+++ Excerpted data +++

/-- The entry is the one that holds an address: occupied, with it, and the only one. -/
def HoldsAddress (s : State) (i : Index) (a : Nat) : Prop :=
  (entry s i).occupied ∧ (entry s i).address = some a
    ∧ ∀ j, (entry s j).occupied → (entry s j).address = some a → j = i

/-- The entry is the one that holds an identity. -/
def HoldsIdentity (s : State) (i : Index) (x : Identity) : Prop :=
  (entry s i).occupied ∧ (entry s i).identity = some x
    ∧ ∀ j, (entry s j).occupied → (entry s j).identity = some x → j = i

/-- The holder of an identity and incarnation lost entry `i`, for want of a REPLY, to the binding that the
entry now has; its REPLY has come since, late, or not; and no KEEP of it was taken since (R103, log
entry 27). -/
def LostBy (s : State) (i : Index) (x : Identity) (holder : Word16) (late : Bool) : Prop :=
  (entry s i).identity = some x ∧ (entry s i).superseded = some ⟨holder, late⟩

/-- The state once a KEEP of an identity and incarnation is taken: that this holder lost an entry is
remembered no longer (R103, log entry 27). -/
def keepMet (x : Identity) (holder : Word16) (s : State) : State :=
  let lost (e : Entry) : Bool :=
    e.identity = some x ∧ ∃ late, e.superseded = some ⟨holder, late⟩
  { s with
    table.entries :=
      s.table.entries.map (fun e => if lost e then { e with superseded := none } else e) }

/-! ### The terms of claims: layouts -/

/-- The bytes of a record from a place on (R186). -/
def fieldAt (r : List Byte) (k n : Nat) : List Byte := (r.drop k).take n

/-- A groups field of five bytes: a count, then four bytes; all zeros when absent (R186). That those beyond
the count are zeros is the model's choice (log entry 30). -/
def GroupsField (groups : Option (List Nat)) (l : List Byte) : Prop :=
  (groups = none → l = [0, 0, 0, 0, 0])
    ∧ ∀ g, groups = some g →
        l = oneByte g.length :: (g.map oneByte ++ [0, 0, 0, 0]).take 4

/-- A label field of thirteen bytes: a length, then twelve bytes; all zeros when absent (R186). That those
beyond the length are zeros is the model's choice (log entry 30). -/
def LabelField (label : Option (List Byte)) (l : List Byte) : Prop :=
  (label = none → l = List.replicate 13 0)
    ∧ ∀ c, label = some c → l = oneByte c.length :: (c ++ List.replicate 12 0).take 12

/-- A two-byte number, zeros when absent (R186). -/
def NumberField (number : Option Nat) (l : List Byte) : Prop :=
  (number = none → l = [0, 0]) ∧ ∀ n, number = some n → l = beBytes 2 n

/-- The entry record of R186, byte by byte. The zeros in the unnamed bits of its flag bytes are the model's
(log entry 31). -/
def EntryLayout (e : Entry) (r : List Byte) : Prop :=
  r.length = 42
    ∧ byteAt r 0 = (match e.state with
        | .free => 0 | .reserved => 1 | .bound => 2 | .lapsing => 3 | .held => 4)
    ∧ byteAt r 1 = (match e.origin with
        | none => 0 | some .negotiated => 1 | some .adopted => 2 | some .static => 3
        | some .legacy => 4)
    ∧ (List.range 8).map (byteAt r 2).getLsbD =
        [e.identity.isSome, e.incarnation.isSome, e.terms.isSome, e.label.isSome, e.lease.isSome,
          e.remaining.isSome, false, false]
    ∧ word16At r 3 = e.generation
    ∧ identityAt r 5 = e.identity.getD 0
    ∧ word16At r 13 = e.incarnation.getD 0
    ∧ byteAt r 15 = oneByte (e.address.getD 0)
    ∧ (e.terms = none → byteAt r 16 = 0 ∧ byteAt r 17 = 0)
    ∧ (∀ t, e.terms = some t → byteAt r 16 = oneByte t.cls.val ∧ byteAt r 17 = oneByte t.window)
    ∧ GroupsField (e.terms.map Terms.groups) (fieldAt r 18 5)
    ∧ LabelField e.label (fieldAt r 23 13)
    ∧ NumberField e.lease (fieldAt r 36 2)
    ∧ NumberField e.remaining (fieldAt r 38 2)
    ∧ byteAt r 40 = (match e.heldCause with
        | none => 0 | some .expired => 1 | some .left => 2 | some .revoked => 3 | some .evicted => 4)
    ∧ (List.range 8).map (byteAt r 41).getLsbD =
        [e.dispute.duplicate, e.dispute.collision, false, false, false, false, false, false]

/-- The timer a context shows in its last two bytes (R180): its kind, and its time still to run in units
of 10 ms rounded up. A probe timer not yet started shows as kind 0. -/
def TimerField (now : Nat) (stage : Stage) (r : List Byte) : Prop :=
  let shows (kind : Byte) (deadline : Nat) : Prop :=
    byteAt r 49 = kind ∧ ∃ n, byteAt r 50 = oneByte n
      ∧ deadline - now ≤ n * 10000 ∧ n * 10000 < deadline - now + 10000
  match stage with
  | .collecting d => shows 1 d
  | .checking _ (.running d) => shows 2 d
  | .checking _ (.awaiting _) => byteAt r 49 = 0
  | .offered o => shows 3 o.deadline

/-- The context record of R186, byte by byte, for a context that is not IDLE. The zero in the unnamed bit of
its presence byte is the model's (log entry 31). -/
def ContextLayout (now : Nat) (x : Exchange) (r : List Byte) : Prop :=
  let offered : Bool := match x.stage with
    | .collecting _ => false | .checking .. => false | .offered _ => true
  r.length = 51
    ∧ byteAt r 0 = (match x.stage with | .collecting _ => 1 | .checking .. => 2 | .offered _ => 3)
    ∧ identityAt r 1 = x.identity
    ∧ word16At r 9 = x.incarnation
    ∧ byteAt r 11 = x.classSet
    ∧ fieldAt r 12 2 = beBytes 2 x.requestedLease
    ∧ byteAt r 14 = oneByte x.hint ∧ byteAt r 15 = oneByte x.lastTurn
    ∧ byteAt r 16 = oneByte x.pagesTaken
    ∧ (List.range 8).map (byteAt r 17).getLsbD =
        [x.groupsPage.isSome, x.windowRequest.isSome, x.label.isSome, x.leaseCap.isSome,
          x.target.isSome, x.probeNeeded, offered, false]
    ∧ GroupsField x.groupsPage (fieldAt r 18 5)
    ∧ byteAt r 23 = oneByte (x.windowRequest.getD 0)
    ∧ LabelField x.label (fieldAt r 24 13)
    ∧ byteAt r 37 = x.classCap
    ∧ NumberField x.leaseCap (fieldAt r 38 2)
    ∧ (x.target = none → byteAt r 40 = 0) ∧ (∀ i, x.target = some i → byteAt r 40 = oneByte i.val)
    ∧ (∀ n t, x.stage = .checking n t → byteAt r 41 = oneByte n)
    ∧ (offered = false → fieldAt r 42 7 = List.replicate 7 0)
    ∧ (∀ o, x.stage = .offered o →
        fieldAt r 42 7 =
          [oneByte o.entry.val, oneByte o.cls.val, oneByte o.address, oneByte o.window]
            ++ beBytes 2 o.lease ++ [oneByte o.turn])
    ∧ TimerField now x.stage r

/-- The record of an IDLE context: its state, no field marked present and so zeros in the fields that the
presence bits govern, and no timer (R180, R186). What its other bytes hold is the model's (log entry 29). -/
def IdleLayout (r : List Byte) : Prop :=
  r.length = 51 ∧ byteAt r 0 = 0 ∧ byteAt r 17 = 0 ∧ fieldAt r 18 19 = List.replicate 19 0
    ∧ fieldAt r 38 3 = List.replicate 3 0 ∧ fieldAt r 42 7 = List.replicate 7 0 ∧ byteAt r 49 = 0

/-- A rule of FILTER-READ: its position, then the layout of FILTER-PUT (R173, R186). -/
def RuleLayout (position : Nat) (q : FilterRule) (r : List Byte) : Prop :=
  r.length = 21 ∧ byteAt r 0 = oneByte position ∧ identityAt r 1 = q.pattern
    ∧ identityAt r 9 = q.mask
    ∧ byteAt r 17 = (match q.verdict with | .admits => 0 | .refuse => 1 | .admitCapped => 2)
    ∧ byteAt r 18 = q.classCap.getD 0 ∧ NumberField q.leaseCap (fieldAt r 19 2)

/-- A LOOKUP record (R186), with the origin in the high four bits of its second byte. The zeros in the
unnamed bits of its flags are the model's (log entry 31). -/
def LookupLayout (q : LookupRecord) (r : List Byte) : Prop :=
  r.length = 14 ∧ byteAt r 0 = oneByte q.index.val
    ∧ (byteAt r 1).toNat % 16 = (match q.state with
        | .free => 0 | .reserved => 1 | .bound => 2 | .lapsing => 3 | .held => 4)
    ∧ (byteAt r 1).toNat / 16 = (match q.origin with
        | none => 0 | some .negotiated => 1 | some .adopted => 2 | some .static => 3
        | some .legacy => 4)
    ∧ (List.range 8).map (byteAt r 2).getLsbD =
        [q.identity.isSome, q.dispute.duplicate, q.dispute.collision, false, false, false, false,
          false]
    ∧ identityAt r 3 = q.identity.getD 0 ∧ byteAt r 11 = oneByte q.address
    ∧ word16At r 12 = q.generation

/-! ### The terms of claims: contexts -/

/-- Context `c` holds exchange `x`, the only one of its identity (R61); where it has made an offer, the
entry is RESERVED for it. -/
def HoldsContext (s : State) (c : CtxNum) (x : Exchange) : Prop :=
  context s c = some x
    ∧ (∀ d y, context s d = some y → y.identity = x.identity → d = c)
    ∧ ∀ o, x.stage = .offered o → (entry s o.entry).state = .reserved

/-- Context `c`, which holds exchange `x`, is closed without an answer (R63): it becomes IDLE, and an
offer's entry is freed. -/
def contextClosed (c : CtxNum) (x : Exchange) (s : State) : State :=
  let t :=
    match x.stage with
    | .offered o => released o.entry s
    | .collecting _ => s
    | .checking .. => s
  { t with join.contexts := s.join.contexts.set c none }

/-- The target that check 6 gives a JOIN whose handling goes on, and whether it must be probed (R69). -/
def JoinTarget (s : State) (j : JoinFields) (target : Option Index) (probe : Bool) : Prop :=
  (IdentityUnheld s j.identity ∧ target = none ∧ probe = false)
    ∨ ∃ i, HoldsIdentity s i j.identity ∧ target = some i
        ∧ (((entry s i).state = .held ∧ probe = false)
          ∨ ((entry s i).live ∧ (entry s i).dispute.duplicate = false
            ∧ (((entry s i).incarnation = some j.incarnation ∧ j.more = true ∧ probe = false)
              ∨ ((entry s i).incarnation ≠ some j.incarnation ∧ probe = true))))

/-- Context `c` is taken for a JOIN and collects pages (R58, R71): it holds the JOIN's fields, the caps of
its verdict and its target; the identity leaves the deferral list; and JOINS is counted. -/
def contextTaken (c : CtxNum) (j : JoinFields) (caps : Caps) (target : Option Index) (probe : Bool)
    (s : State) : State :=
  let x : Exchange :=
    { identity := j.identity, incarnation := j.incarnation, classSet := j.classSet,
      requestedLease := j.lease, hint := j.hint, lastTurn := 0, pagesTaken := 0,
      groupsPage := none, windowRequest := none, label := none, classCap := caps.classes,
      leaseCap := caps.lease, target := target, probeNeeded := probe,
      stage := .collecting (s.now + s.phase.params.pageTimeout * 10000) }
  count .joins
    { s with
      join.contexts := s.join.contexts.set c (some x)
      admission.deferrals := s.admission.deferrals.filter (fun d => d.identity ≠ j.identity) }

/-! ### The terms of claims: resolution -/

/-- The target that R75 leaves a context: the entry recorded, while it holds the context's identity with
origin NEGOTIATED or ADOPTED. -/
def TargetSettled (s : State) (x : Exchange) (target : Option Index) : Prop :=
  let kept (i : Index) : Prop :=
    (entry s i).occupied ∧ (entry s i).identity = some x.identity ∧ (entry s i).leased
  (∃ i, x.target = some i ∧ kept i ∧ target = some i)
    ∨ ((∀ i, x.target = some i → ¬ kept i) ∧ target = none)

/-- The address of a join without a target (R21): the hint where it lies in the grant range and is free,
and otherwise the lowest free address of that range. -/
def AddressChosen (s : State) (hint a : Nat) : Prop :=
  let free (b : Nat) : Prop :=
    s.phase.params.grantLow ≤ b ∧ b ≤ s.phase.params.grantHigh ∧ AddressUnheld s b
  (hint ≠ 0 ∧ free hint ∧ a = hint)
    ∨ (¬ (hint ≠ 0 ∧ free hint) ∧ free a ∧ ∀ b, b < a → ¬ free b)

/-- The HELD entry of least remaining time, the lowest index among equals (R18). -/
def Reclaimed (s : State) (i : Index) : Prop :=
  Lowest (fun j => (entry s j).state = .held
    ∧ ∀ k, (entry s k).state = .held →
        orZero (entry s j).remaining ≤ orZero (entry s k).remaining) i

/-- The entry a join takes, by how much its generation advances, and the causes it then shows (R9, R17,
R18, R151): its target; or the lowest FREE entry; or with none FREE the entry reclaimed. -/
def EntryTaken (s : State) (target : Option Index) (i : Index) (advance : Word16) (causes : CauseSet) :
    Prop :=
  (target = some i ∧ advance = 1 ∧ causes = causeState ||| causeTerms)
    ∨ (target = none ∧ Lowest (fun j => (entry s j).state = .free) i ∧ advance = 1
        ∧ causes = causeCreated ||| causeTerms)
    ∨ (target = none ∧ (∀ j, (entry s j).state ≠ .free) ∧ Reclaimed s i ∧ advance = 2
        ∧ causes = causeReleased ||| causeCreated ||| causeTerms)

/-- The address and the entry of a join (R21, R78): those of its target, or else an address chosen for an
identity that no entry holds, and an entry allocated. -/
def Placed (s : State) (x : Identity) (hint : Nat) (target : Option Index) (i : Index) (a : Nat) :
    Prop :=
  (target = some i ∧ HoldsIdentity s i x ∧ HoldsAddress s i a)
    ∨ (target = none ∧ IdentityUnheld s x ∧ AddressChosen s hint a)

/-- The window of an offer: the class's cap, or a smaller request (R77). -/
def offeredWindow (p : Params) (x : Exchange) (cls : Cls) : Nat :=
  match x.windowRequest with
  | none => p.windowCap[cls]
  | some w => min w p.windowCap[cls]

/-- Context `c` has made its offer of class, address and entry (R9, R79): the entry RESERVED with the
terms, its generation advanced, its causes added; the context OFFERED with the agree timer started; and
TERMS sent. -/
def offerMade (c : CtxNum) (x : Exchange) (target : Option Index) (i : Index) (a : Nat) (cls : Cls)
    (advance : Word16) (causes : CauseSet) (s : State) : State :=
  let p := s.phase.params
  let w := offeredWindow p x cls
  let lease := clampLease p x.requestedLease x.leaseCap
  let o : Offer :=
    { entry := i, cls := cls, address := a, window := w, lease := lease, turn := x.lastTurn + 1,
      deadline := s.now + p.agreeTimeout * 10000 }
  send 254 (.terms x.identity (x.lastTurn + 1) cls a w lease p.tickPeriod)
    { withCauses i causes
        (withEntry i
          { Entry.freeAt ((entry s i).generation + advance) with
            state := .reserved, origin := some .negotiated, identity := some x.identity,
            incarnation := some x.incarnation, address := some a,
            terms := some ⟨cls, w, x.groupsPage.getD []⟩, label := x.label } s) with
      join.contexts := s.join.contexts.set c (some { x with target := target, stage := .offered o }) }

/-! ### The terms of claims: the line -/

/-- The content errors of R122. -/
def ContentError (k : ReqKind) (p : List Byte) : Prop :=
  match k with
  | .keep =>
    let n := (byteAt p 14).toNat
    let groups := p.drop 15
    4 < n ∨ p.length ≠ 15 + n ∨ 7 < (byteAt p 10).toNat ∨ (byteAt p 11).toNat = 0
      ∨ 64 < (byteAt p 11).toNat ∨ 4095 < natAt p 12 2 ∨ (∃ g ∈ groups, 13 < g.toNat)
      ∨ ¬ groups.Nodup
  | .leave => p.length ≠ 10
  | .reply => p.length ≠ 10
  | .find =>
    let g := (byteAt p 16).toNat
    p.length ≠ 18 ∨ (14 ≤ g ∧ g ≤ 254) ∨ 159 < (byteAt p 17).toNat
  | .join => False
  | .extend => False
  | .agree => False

+++

Transcribe the records above exactly, beginning at the line that contains "12 = q.generation" and ending with the line that contains "t with join.contexts", both included, and nothing else.

Response below.
    ∧ word16At r 12 = q.generation

/-! ### The terms of claims: contexts -/

/-- Context `c` holds exchange `x`, the only one of its identity (R61); where it has made an offer, the
entry is RESERVED for it. -/
def HoldsContext (s : State) (c : CtxNum) (x : Exchange) : Prop :=
  context s c = some x
    ∧ (∀ d y, context s d = some y → y.identity = x.identity → d = c)
    ∧ ∀ o, x.stage = .offered o → (entry s o.entry).state = .reserved

/-- Context `c`, which holds exchange `x`, is closed without an answer (R63): it becomes IDLE, and an
offer's entry is freed. -/
def contextClosed (c : CtxNum) (x : Exchange) (s : State) : State :=
  let t :=
    match x.stage with
    | .offered o => released o.entry s
    | .collecting _ => s
    | .checking .. => s
  { t with join.contexts := s.join.contexts.set c none }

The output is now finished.